Stored data:

----------------

-- ==== Sys2Proof/Laws/Lengths.lean ====
section
/-! SUPPORT. How many words each unit of the datapath answers: what the region writes and the channel invariants rest on. -/

namespace Sys2Proof.Laws

open Sys2Proof.Machine

/-! ## The FFT engine -/

@[simp] theorem swapAt_length (z : List Cplx) (i j : Nat) : (swapAt z i j).length = z.length := by simp [swapAt]

@[simp] theorem bitrev_length (m : Nat) (z : List Cplx) : (bitrev m z).length = z.length := by
  refine loop_induct (fun a : List Cplx => a.length = z.length) _ _ _ rfl (fun i b _ h => ?_)
  split <;> simp [h]

@[simp] theorem bf4_length (d : Direction) (i0 h j : Nat) (z : List Cplx) : (bf4 d i0 h j z).length = z.length := by
  simp [bf4]

@[simp] theorem bf2_length (d : Direction) (i0 h j : Nat) (z : List Cplx) : (bf2 d i0 h j z).length = z.length := by
  simp [bf2]

@[simp] theorem radix4Stage_length (d : Direction) (n h : Nat) (z : List Cplx) :
    (radix4Stage d n h z).length = z.length := by
  refine loop_induct (fun a : List Cplx => a.length = z.length) _ _ _ rfl (fun i b _ hb => ?_)
  refine loop_induct (fun a : List Cplx => a.length = z.length) _ _ _ hb (fun i b _ hb => ?_)
  simp [hb]

@[simp] theorem radix4Stages_length (d : Direction) (n k h : Nat) (z : List Cplx) :
    (radix4Stages d n k h z).length = z.length := by
  induction k generalizing h z with
  | zero => rfl
  | succ k ih => simp [radix4Stages, ih]

@[simp] theorem cfft_length (d : Direction) (m : Nat) (z : List Cplx) : (cfft d m z).length = z.length := by
  simp only [cfft]
  split
  · refine loop_induct (fun a : List Cplx => a.length = z.length) _ _ _ (by simp) (fun i b _ hb => ?_)
    simp [hb]
  · simp

@[simp] theorem cscale_length (s : B64) (z : List Cplx) : (cscale s z).length = z.length := by simp [cscale]

@[simp] theorem interleave_length (z : List Cplx) : (interleave z).length = 2 * z.length := by
  induction z with
  | nil => rfl
  | cons c z ih => simp only [interleave, List.flatMap_cons, List.length_append] at ih ⊢; rw [ih]; simp; omega

@[simp] theorem complexTransform_length (d : Direction) (n : Nat) (z : List Cplx) :
    (complexTransform d n z).length = z.length := by
  cases d <;> simp [complexTransform]

@[simp] theorem rfftF_length (m : Nat) (a : List B64) : (rfftF m a).length = a.length := by
  simp only [rfftF, List.length_set]
  refine loop_induct (fun b : List B64 => b.length = a.length) _ _ _ (by simp) (fun i b _ hb => ?_)
  simp [hb]

theorem rfftI_length (m : Nat) (a : List B64) : (rfftI m a).length = 2 * (2 ^ m / 2) := by
  simp only [rfftI, interleave_length, cscale_length, cfft_length, List.length_set]
  congr 1
  refine loop_induct (fun b : List Cplx => b.length = 2 ^ m / 2) _ _ _ (by simp) (fun i b _ hb => ?_)
  simp [hb]

/-- An interleaved buffer holds half as many complex values. -/
theorem deinterleave_length : ∀ (ws : List B64), (deinterleave ws).length = ws.length / 2
  | [] => rfl
  | [_] => by simp [deinterleave]
  | _ :: _ :: rest => by simp only [deinterleave, List.length_cons, deinterleave_length rest]; omega

theorem deinterleave_interleave (z : List Cplx) : deinterleave (interleave z) = z := by
  induction z with
  | nil => rfl
  | cons c z ih => simp only [interleave, List.flatMap_cons] at ih ⊢; simp [deinterleave, ih]

/-! ## The overlap-add engine -/

@[simp] theorem padTo_length (n : Nat) (xs : List B64) : (padTo n xs).length = n := by simp [padTo]

/-- A segment changes only the tail of its channel, and the new tail has F - seg words. -/
theorem olaSegment_channel (ch : ChanCtx) (xs : List B64) :
    ∃ t, (olaSegment ch xs).2 = { ch with tail := t } ∧ t.length = ch.fft - ch.seg :=
  ⟨_, rfl, by simp⟩

/-- The per-segment loop changes only the tail of its channel, which keeps its number of words. -/
theorem olaRun_channel (n : Nat) (ch : ChanCtx) (xs : List B64) :
    ∃ t, (olaRun n ch xs).2 = { ch with tail := t } ∧
      (ch.tail.length = ch.fft - ch.seg → t.length = ch.fft - ch.seg) := by
  induction n generalizing ch xs with
  | zero => exact ⟨ch.tail, rfl, id⟩
  | succ n ih =>
    obtain ⟨u, hu, hlen⟩ := olaSegment_channel ch xs
    obtain ⟨t, ht, h⟩ := ih { ch with tail := u } (xs.drop ch.seg)
    exact ⟨t, by simp only [olaRun, hu, ht], fun _ => h hlen⟩

/-- A segment answers seg words when seg ≤ F and F is an even power of two. -/
theorem olaSegment_length {ch : ChanCtx} (xs : List B64) (h1 : ch.seg ≤ ch.fft) (h2 : 2 ^ Nat.log2 ch.fft = ch.fft)
    (h3 : ch.fft % 2 = 0) : (olaSegment ch xs).1.length = ch.seg := by
  simp only [olaSegment, segmentBlock, List.length_take, List.length_mapIdx, rfftI_length, h2]
  omega

/-- n segments answer n·seg words. -/
theorem olaRun_length {ch : ChanCtx} (n : Nat) (xs : List B64) (h1 : ch.seg ≤ ch.fft)
    (h2 : 2 ^ Nat.log2 ch.fft = ch.fft) (h3 : ch.fft % 2 = 0) : (olaRun n ch xs).1.length = n * ch.seg := by
  induction n generalizing ch xs with
  | zero => simp [olaRun]
  | succ n ih =>
    obtain ⟨u, hu, -⟩ := olaSegment_channel ch xs
    have := ih (ch := { ch with tail := u }) (xs.drop ch.seg) h1 h2 h3
    simp only [olaRun, List.length_append, hu, this, olaSegment_length xs h1 h2 h3]
    ring

/-! ## The pipeline -/

theorem evens_length : ∀ (xs : List B64), xs.length % 2 = 0 → (evens xs).length = xs.length / 2
  | [], _ => rfl
  | [_], h => by simp at h
  | _ :: _ :: rest, h => by
    simp only [List.length_cons] at h
    simp only [evens, List.length_cons, evens_length rest (by omega)]
    omega

theorem odds_length : ∀ (xs : List B64), (odds xs).length = xs.length / 2
  | [] => rfl
  | [_] => by simp [odds]
  | _ :: _ :: rest => by simp only [odds, List.length_cons, odds_length rest]; omega

theorem merge_length : ∀ (xs ys : List B64), (merge xs ys).length = xs.length + ys.length
  | [], [] => rfl
  | [], _ :: _ => by simp [merge]
  | _ :: _, [] => by simp [merge]
  | _ :: xs, _ :: ys => by simp only [merge, List.length_cons, merge_length xs ys]; omega

/-! ## The impulse responses -/

theorem combLoop_length (S : Nat) (delay amp : B64) (fuel k : Nat) (a : B64) (d : List B64) :
    (combLoop S delay amp fuel k a d).length = d.length := by
  induction fuel generalizing k a d with
  | zero => rfl
  | succ fuel ih =>
    simp only [combLoop]
    split
    · rw [ih]; split <;> simp
    · rfl

@[simp] theorem combTaps_length (S : Nat) (delay amp : B64) : (combTaps S delay amp).length = S := by
  simp [combTaps, combLoop_length]

@[simp] theorem unitImpulse_length (S : Nat) : (unitImpulse S).length = S := by simp [unitImpulse]

end Sys2Proof.Laws
end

----------------

> WORK ORDER
Show, from the entries above, every line that includes the string "Direction".

> SOLUTION TO THE PROBLEM
@[simp] theorem bf4_length (d : Direction) (i0 h j : Nat) (z : List Cplx) : (bf4 d i0 h j z).length = z.length := by
@[simp] theorem bf2_length (d : Direction) (i0 h j : Nat) (z : List Cplx) : (bf2 d i0 h j z).length = z.length := by
@[simp] theorem radix4Stage_length (d : Direction) (n h : Nat) (z : List Cplx) :
@[simp] theorem radix4Stages_length (d : Direction) (n k h : Nat) (z : List Cplx) :
@[simp] theorem cfft_length (d : Direction) (m : Nat) (z : List Cplx) : (cfft d m z).length = z.length := by
@[simp] theorem complexTransform_length (d : Direction) (n : Nat) (z : List Cplx) :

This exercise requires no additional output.